The simulation system carries out simulation:
the PPO algorithm can be an off-policy algorithm, and the state of the neural network can be stored and loaded in real time.
In the flight simulation system, a trained neural network is called to dispatch the aircraft, target state information is transmitted in real time, and the aircraft can automatically add a four-dimensional track.
Updating of (four) four-dimensional trajectory model and collision avoidance algorithm for four-dimensional trajectory model
And updating the four-dimensional track model according to the simulation time of the simulation system, wherein each four-dimensional track point has a time tag as an identifier. In the simulation system, for each four-dimensional track, the earliest four-dimensional track point of the time label disappears at the tail end of the four-dimensional track firstly, and a new four-dimensional track point is generated after the starting end of the four-dimensional track reaches a certain simulation time.
The conflict of the four-dimensional trajectory model means: aiming at a certain four-dimensional track point, when an aircraft occupies or is about to occupy, a new aircraft selects to occupy the same four-dimensional track point. The conflict avoidance algorithm of the four-dimensional track model is that according to the time identification of the four-dimensional track point, when the new aircraft selects to occupy the four-dimensional track point, whether the time identification of the current four-dimensional track point is occupied or not is judged, if so, the current four-dimensional track point is abandoned, and the selection is carried out again.
(V) results
In order to verify the effectiveness and the applicability of the algorithm, a set of algorithm evaluation system is designed, the design experiment analyzes and compares the implementation effect of the algorithm from three angles of distance, angle and time, the obtained experiment result and data are shown, and the stability and the accuracy of the algorithm are further verified according to the established evaluation system and the corresponding index requirements.

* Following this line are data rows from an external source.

/-- Phase against the half's grid: the phase against the domain with what its rate words have added since (R167). -/
def Obs.gridPt (o : Obs) : Rat × Rat := (secQ o.el, (o.x : Rat) + rateQ (o.acc : Rat) * 976562500)

/-- The grid-relative frequency over 64 s, kept for the drift monitor (R164, R167). -/
def noteGrid64 (h : Half) (n : SlotNo) (d : Dom) (s : State) : State :=
  let el := (s.dom h d).el
  let w := (s.freqObs h n d).window el 64
  if 2 ≤ w.length then
    let g := slopeQ (w.map Obs.gridPt) / (10 ^ 12 : Nat)
    s.modSd h n d (fun z => { z with grid64 := ((g, el) :: z.grid64).take 16 })
  else s

/-- The result of a window, in the field of its monitor. -/
def SlotDom.windowResult (m : FreqMon) (y : Rat) (bad : Bool) (z : SlotDom) : SlotDom :=
  match m with
  | .w1 => { z with y1 := y, fail1 := bad }
  | .w64 => { z with y64 := y, fail64 := bad, ys64 := (y :: z.ys64).take 16 }
  | _ => { z with y1024 := y, fail1024 := bad }

/-- One frequency window in one domain; a 64 s window also gives the values of σ. -/
def evalWindow (h : Half) (n : SlotNo) (m : FreqMon) (d : Dom) (s : State) : State :=
  let w := windowOf m
  let lim := s.flimAt n w.2.1 w.2.2.1
  let y := s.freqOver h n d w.1
  if s.windowReady h n d w.1 then
    let bad := decide (lim ≠ 0) && decide (lim < absQ y)
    let s1 := s.modSd h n d (SlotDom.windowResult m y bad)
    if bad then s1.failSlot h n w.2.2.2 else s1
  else s

/-- The drift-slope monitor in one domain, every 64 s: a further grid-relative value, and the line through the last 16
(R164, R165, R167). -/
def evalDrift (h : Half) (n : SlotNo) (d : Dom) (s0 : State) : State :=
  let s := noteGrid64 h n d s0
  let q := s.sd h n d
  let thr := flimQ (s.fieldAt (pgRs n) 0x060 9 0)
  if n.val == 31 || !s.bitAt (pgRs n) 0x060 10 || decide (thr = 0) then s.modSd h n d (fun z => { z with failDrift := false })
  else if q.grid64.length == 16 && q.grid64.all (fun p => decide (q.startEl + 64 * secondT ≤ p.2)) then
    let sl := slopeQ (q.grid64.map (fun p => (secQ p.2, p.1)))
    let run := if thr < absQ sl then q.driftRun + 1 else 0
    let s1 := s.modSd h n d (fun z => { z with slope := sl, driftRun := run, failDrift := decide (2 ≤ run) })
    if 2 ≤ run then s1.failSlot h n 5 else s1
  else s

/-- One monitor in one domain. -/
def evalMonitor (h : Half) (n : SlotNo) (m : FreqMon) (d : Dom) (s : State) : State :=
  match m with
  | .drift => evalDrift h n d s
  | _ => evalWindow h n m d s

/-- A monitor is evaluated in every domain the slot serves (R164). -/
def freqMonitorEval (h : Half) (n : SlotNo) (m : FreqMon) (s : State) : State :=
  if s.gridOn h && (s.slot h n).st != 0 && s.taiSet n then
    (s.slotDoms n).foldl (fun a d => evalMonitor h n m d a) s
  else s

/-! ## Presence and timers: conditions that wait for the boundary (R158 to R160) -/

/-- Loss is declared; a presence that waits is void. -/
def signalLost (h : Half) (n : SlotNo) (s : State) : State :=
  if s.halfOn h then
    s.modSlot h n (fun z => { z with pend := { z.pend with lost := z.pend.lost || z.st != 0, present := false } })
  else s

def qualTimeElapsed (h : Half) (n : SlotNo) (s : State) : State :=
  if s.gridOn h && (s.slot h n).st == 2 then s.modPend h n (fun p => { p with qual := true }) else s

def disqHoldElapsed (h : Half) (n : SlotNo) (s : State) : State :=
  if s.gridOn h && (s.slot h n).st == 5 then s.modPend h n (fun p => { p with hold := true }) else s

def agreeDwellElapsed (h : Half) (n : SlotNo) (s : State) : State :=
  if s.gridOn h && (s.slot h n).st == 4 then s.modPend h n (fun p => { p with agree := true }) else s

def comparisonPeriodStart (h : Half) (d : Dom) (s : State) : State :=
  if s.gridOn h then
    allSlots.foldl (fun a n => if (a.slotDoms n).contains d then a.modSd h n d (periodStart (a.dom h d)) else a) s
  else s

/-! ## Transitions at a boundary (R159 to R162) -/

/-- The rejoin check (R161). -/
def State.rejoinOk (s : State) (h : Half) (n : SlotNo) : Bool :=
  (s.slotDoms n).all (fun d =>
    !(s.dom h d).stepped || s.slotClass n == 2 ||
    (if (s.others h n d).isEmpty then
      (match (s.sd h n d).mean16 with
       | some m => decide (absQ m ≤ s.rejoinPs n)
       | none => false)
     else s.majority h n d))

/-- No other reference in any assigned domain, and a mean offset within REJOIN (R159). -/
def State.aloneNear (s : State) (h : Half) (n : SlotNo) : Bool :=
  (s.slotDoms n).all (fun d => (s.others h n d).isEmpty && (match (s.sd h n d).mean16 with
     | some m => decide (absQ m ≤ s.rejoinPs n)
     | none => false))

/-- A monitor of a slot is in failure: one that runs, in a domain the slot serves (R159, R164, R178). -/
def State.anyFail (s : State) (h : Half) (n : SlotNo) : Bool :=
  s.taiSet n && (s.slotDoms n).any (fun d =>
    let q := s.sd h n d
    q.fail1 || q.fail64 || q.fail1024 || (q.failDrift && s.bitAt (pgRs n) 0x060 10) || (q.failPh && s.slotClass n != 2))

/-- No monitor runs against a domain that the slot does not serve, so that none is in failure there (R164). -/
def SlotDom.idle (q : SlotDom) : SlotDom :=
  { q with fail1 := false, fail64 := false, fail1024 := false, failDrift := false, failPh := false, driftRun := 0 }

/-- Marks of a fresh entry to QUALIFYING or of REQUAL in one domain (R163, R165, R597). -/
def freshDom (y : DomSt) (q : SlotDom) : SlotDom :=
  { periodStart y q with
    startEl := y.el, nSince := 0, exceed := 0, driftRun := 0, fail1 := false, fail64 := false, fail1024 := false,
    failDrift := false, failPh := false }

/-- The event bit of a new state (R189). -/
def stateEvt (st : Nat) : Nat :=
  if st = 0 then evRsLost else if st = 3 then evRsQual else if st = 5 then evRsDisq else if st = 4 then evRsDisag
  else evRsState

/-- A slot enters a state (R157, R159, R160, R186, R189; 19 R588). What waits of its signal and of commands goes on waiting,
save on loss, which ends it all. -/
def State.enterSlot (s0 : State) (h : Half) (n : SlotNo) (st cause : Nat) : State :=
  let x := s0.slot h n
  let s := if x.adopting && st != 3 then s0.slotEvt h n evRsAdopt else s0
  let c := if x.live && st != 3 && cause != 0 then cause else x.cause
  let s1 := s.modSlot h n (fun z =>
    { z with st := st, cause := c, present := st != 0, adopting := z.adopting && st == 3
             qualBeats := 0, holdBeats := 0, agreeBeats := 0, aloneBeats := 0, inBeats := 0
             pend := if st = 0 then { inj := z.pend.inj } else { z.pend with present := false, qual := false, hold := false, agree := false } })
  let s2 :=
    if st = 2 then
      s1.modHalf h (fun y => { y with slots := modAt y.slots n (fun z =>
        { z with dom := Vector.ofFn (fun d : Dom => freshDom (y.doms.get d) (z.dom.get d)) }) })
    else if x.st = 0 then s1.modSlot h n (fun z => { z with dom := z.dom.map (fun q => { q with nSince := 0 }) })
    else s1
  let armed := st == 3 && (s.slotMask n).any (fun d => s.bitAt (pgTd d) 0x060 0)
  let s3 := ((if armed then s2.reachStep 8 else s2).count (cntHalf h (16 + n.val)) 1).evtH h (pgRs n) evRsState
  let s4 := s3.evtIf (s.shows h && stateEvt st != evRsState && (st != 0 || cause == 1)) (pgRs n) (stateEvt st)
  s4.logRec 0x0002
    (n.val + 256 * st + 4096 * x.st + 65536 * c + 2 ^ 20 * stateEvt st + 2 ^ 24 * (h.ix.val + 1))

/-- ADOPT in force (R173, R174): a DISAGREEING slot becomes QUALIFIED and adopting; other references outside their
own DLIM from it become DISAGREEING. -/
def adoptAct (h : Half) (n : SlotNo) (s : State) : State :=
  if (s.slot h n).st = 4 then
    let s0 := (s.enterSlot h n 3 0).modSlot h n (fun z => { z with adopting := true })
    let s1 := (s.slotMask n).foldl (fun a d => a.modDom h d (fun y => { y with adopted := true })) s0
    let away (a : State) (i : SlotNo) : Bool :=
      (a.slotMask n).any (fun d => (a.timeQual h d).contains i && (match (a.sd h i d).mean16, (a.sd h n d).mean16 with
        | some m, some m0 => decide (a.dlimPs i < absQ (m - m0))
        | _, _ => false))
    allSlots.foldl (fun a i => if i != n && away s1 i then a.enterSlot h i 4 11 else a) s1
  else s

/-- REQUAL in force on a DISQUALIFIED slot (R159). -/
def requalAct (h : Half) (n : SlotNo) (s : State) : State :=
  if (s.slot h n).st = 5 then (s.enterSlot h n 2 0).modSlot h n (fun z => { z with latch := false }) else s

/-- The state a slot goes to at its boundary, with the cause, when one of its conditions holds (R159, R187). RS31 has its signal while
the link and the peer are there (R158). -/
def State.slotNext (s : State) (h : Half) (n : SlotNo) : Option (Nat × Nat) :=
  let x := s.slot h n
  let p := x.pend
  let steer := s.slotSteers n
  let home := if steer then 2 else 1
  if !(s.page (pgRs n)).en then (if x.st = 0 then none else some (0, 10))
  else if p.lost || (n.val == 31 && !s.peerSeen h) then (if x.st = 0 then none else some (0, 1))
  else if x.st = 0 then (if p.present || n.val == 31 then some (home, 0) else none)
  else if x.st = 1 then (if steer then some (2, 0) else none)
  else if x.st = 5 then
    (if p.hold && decide (s.fieldAt (pgRs n) 0x050 31 16 * 1024 ≤ x.holdBeats) && !x.latch && !s.anyFail h n then some (home, 0)
     else none)
  else if !steer then some (1, 10)
  else if p.pstep then some (2, 7)
  else
    match p.fail, p.ph with
    | some c, _ => some (5, c)
    | none, some _ => some (5, 6)
    | none, none =>
      if x.st = 2 then
        (if p.qual && decide (max 1 (s.fieldAt (pgRs n) 0x050 15 0) * 1024 ≤ x.qualBeats) then
          (if s.rejoinOk h n then some (3, 0) else some (4, 9))
         else none)
      else if x.st = 3 then (if p.pds && s.bitAt (pgRs n) 0x064 16 then some (4, 8) else none)
      else if p.agree && decide (max 1 (s.fieldAt (pgRs n) 0x05C 23 16 * 1024) ≤ max x.agreeBeats x.aloneBeats) then some (3, 0)
      else none

/-- Whether the qualification time counts: on a receiver from the first valid second with TAI_UTC set on (R178). -/
def SlotSt.qualCounts (x : SlotSt) (n : SlotNo) : Bool := (n.val != 8 && n.val != 9) || x.todObs

/-- The timers of a slot count a beat: QUAL_TIME, DISQ_HOLD, the two dwells of AGREE_DWELL, the time QUALIFIED, and the
agreement that ends a held delay step (R159, R169, R178; 08 R275). -/
def State.slotTimers (s : State) (h : Half) (n : SlotNo) : State :=
  let tai := s.taiSet n
  let maj := (s.slotDoms n).all (fun d => s.majority h n d)
  let near := s.aloneNear h n
  let assigned := !(s.slotMask n).isEmpty
  let step (on : Bool) (k : Nat) : Nat := if on then k + 1 else 0
  s.modSlot h n (fun z =>
    { z with todObs := z.todObs && tai, nextSec := if tai then z.nextSec else none
             dom := Vector.ofFn (fun d : Dom => if (s.slotDoms n).contains d then z.dom.get d else (z.dom.get d).idle)
             qualBeats := if !tai then 0 else if z.st == 2 && z.qualCounts n then z.qualBeats + 1 else z.qualBeats
             holdBeats := if z.st = 5 then z.holdBeats + 1 else z.holdBeats
             inBeats := step (z.st == 3) z.inBeats
             agreeBeats := step (z.st == 4 && maj) z.agreeBeats
             aloneBeats := step (z.st == 4 && near) z.aloneBeats
             heldBeats := step (isPtp n && decide (0 < z.held) && maj && assigned) z.heldBeats })

/-- One slot at its boundary: its timers, its transition, then REQUAL and ADOPT (R160, R187). An elapsed DISQ_HOLD stays
elapsed, and a presence declared on an ABSENT slot waits. -/
def slotBoundary (h : Half) (n : SlotNo) (s : State) : State :=
  let pend := (s.slot h n).pend
  let en := (s.page (pgRs n)).en
  let s1 := s.slotTimers h n
  let nx := s1.slotNext h n
  let s2 := s1.modSlot h n (fun z =>
    { z with skip := false, held := z.held + z.heldNew, heldNew := 0
             heldBeats := if z.heldNew = 0 then z.heldBeats else 0
             pend := { present := pend.present && z.st == 0 && en, hold := pend.hold && z.st == 5, inj := pend.inj } })
  let s3 := match nx with
    | some (st, c) => s2.enterSlot h n st c
    | none => s2
  let s4 := if pend.requal then requalAct h n s3 else s3
  if pend.adopt then adoptAct h n s4 else s4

The above description is only for the purpose of illustrating the preferred embodiments of the present invention and is not to be construed as limiting the invention, and any modifications, equivalents and improvements made within the spirit and principle of the present invention are intended to be included within the scope of the present invention.

Claims (8)

1. An air control method based on reinforcement learning and four-dimensional track is characterized by comprising the following steps:
s1: establishing airplane pneumatic performance models of different types by modeling the engine performance of different types;
s2: acquiring four-dimensional track data of different types of airplanes on different routes according to the airplane pneumatic performance model; generating a four-dimensional track model of the airline-type through data playback;
s3: based on a reinforcement learning algorithm, a neural network is built, four-dimensional tracks are pressed on the movement of the airplane for training, a nesting reinforcement learning model of a nesting speed intelligent body in a heading intelligent body is built, the selection of the route of the airplane is realized by selecting the target heading of the airplane, and the control of the arrival time of the airplane is realized by selecting the target speed of the airplane, so that the function that the airplane presses the four-dimensional track model according to the specified time, speed, heading and altitude is realized.
2. The air control method based on reinforcement learning and four-dimensional trajectory according to claim 1, wherein the specific process of S1 is as follows: the method comprises the steps of defining a key position point with airplane motion state information, selecting an airplane of a specific airplane type in a flight simulation system with an airplane pneumatic performance model to simulate flight according to a route summarized by a specified position point, recording information including flight time, six degrees of freedom of the airplane and environmental factors at fixed time intervals, and storing the information in a recording file.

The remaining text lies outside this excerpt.